For parents, the emotional impact can be immense. Many went through years of fertility struggles before finally having a child. Now they must weigh up genetic testing for their children, monitor for early warning signs of illness and deal with uncertainty about future health.
The case forces sperm banks to question how many children a single donor should be allowed to father and how deeply they should be screened.
Some specialists argue for tighter international caps on the number of pregnancies per donor, to limit the potential impact of any undiscovered mutation. Others call for broader genetic panels and specific tests aimed at detecting mosaicism in sperm samples.

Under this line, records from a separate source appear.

/-- The transients of a resource within the last 24 h. -/
def State.recent (s : State) (res : Nat) : Nat :=
  ((s.transients res).filter fun f => decide (dist48 f s.clk.fsn < 691200000)).length

/-- A host test completes: TEST_RESULT, event 499, and the token is free (R427). -/
def State.hostDone (s : State) (t : TestT) (failed : Bool) : State :=
  if t.host then ((s.setReg O.assayTestResult 0 (if failed then 3 else 2)).raise 499).actEnd 3 else s

/-- A lasting fault, or a suspect: counted, repaired, logged, event 495. -/
def State.lastingFault (s : State) (t : TestT) (wide suspect : Bool) : State :=
  let s := s.bump O.assayLasting t.kind 48
  let r := s.repairOf t wide
  (r.1.asyLog t (if suspect then 2 else 1) r.2).raise 495

/-- The running test of engine `g` has ended with a verdict. `rewritten`: a map audit rewrote an entry. -/
def State.classify (s : State) (g : Nat) (t : TestT) (failed wide rewritten : Bool) : State :=
  let s := { s with asy := { s.asy with running := SMap.erase s.asy.running g } }
  let n := t.res % 2 ^ 44
  let back := if t.res / 2 ^ 44 = 1 then n else if t.res / 2 ^ 44 = 5 then 256 + n else 2 ^ 44
  let suspect := !failed && decide (3 ≤ s.recent t.res)
  let s :=
    if failed then s.lastingFault t wide false
    else
      let s := s.remember t.res
      if suspect then (s.raise 496).lastingFault t wide true
      else ((s.bump O.assayTransients t.kind 48).asyLog t 0 (if rewritten then 6 else 0)).raise 494
  let s := { s with asy := { s.asy with returning := s.asy.returning.filter fun x => x != back } }
  (s.hostDone t (failed || suspect)).asyShow g

/-- A path of the localisation has been tested for 8,000 rounds of 96 ticks: the next path, or the end (R419). What the
rounds have shown decides, not the outcome that the command names. -/
def State.pathDone (s : State) : State :=
  match s.asyRun 1 with
  | none => s
  | some t =>
    if t.res / 2 ^ 44 ≠ 2 || t.phase = 0 || 6 ≤ t.phase || !s.tests 1 || !s.elapsed t.since 768000 then s
    else
      let fails := t.fails ++ [b2n t.bad]
      let others := (s.lodes.filter fun l => l != t.res / 256 % 256).length
      let stop := (t.phase = 1 && (!t.bad || others = 0)) ||
        (t.phase = 3 && fails.getD 1 0 = 0 && fails.getD 2 0 = 0) || t.phase = 5
      s.testNext 1 { t with phase := if stop then 6 else t.phase + 1, fails := fails, since := s.tick, bad := false }

/-- Ticks of the 8,960 cycles of a map audit (R421). -/
def auditTicks : Nat := 2240

/-- Entry `e` of a stage map of a port, by its number (Table 12-1). -/
def entNo (port stage e : Nat) : Nat := port * 65536 + stage * 4096 + e

/-- Stage map entries are disturbed. -/
def State.entHit (s : State) (x : EntIn) : State :=
  if x.port < 96 && x.stage < 3 && x.entry < (if x.stage = 2 then 1280 else 3840) then
    { s with fab := { s.fab with
      wrong := SMap.insert s.fab.wrong (entNo x.port x.stage x.entry) ⟨x.v, x.par, x.stuck⟩ } }
  else s

/-- The entries that a map audit rewrote are compared again, one frame later (R421); `hits` are entries disturbed since.
The test is then in phase 2, its entries rewritten. -/
def State.auditRecheck (s : State) (hits : List EntIn) : State :=
  let s := hits.foldl (fun s x => s.entHit x) s
  match s.asyRun 1 with
  | none => s
  | some t =>
    let c := t.res / 2 ^ 44
    if (c = 3 || c = 8) && t.phase = 4 && s.tests 1 && s.elapsed t.since 38880 then
      let again := t.fails.any fun k => (SMap.find? s.fab.wrong k).isSome
      s.testNext 1 { t with phase := 2, fails := [b2n again], bad := true }
    else s

/-! ## Word tests (R335, R415) -/

/-- The values swapped into a word that holds `d`. -/
def testValues (d : Nat) : List Nat := [M48 - 1 - d % M48, 0x555555555555, 0xAAAAAAAAAAAA]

What parents using donor sperm can do
Parents who have used donor sperm, especially from international banks, may now feel anxious, even if they are not directly linked to this specific donor. While the absolute risk of a similar scenario is low, there are practical steps any concerned family can take.
- Check documentation provided by the fertility clinic, including donor ID numbers.
- Ask the clinic whether any safety alerts have been issued about the donor used.
- Discuss with a genetic counsellor if your child has a donor background and unexplained health issues.
- Consider genetic testing when recommended by a specialist, particularly if there is an early cancer diagnosis.
Genetic counselling can help families understand complex results, the difference between a variant of unknown significance and a clearly harmful mutation, and what level of monitoring might be sensible.
Key genetic concepts behind the story
Several technical terms sit at the heart of this case. Understanding them makes the stakes clearer.
Mosaicism
Mosaicism occurs when not all cells in a person’s body share the same DNA. A mutation may arise during early development or later in life, so only a proportion of cells carry it.
If the mutation is present only in reproductive cells, such as sperm, the individual can be perfectly healthy, yet still pass the mutation to some offspring. This seems to be what happened with the Danish donor and the TP53 variant.
Penetrance and risk
Even when someone inherits a cancer‑linked mutation, disease is not guaranteed. Geneticists talk about “penetrance”: the probability that a person carrying a mutation will actually develop the associated condition.
For high‑risk genes like TP53, penetrance can be substantial, especially during childhood or early adulthood. That is why early surveillance is often recommended when such a mutation is confirmed.
What this case signals for the future of donor screening
The Danish incident is likely to accelerate discussions around how deeply donors should be genetically tested. Large, multi‑gene panels could catch more inherited disorders, but they also raise difficult questions.
Who pays for extensive screening? How are rare, poorly understood variants handled? At what point does excluding donors for uncertain results reduce the donor pool so sharply that access to fertility treatment suffers?
Some experts suggest targeted strategies: more detailed sequencing of the sperm itself for donors who father large numbers of children, closer tracking of medical outcomes in donor‑conceived offspring, and clear international reporting systems for suspected genetic problems.
For families relying on donor conception, the case highlights a difficult balance. Modern reproductive medicine can open paths to parenthood that would once have been closed. At the same time, genetic risks, even very rare ones, cannot be reduced to zero, and transparent handling of such incidents will play a growing role in maintaining trust.
Originally posted 2026-03-12 23:40:44.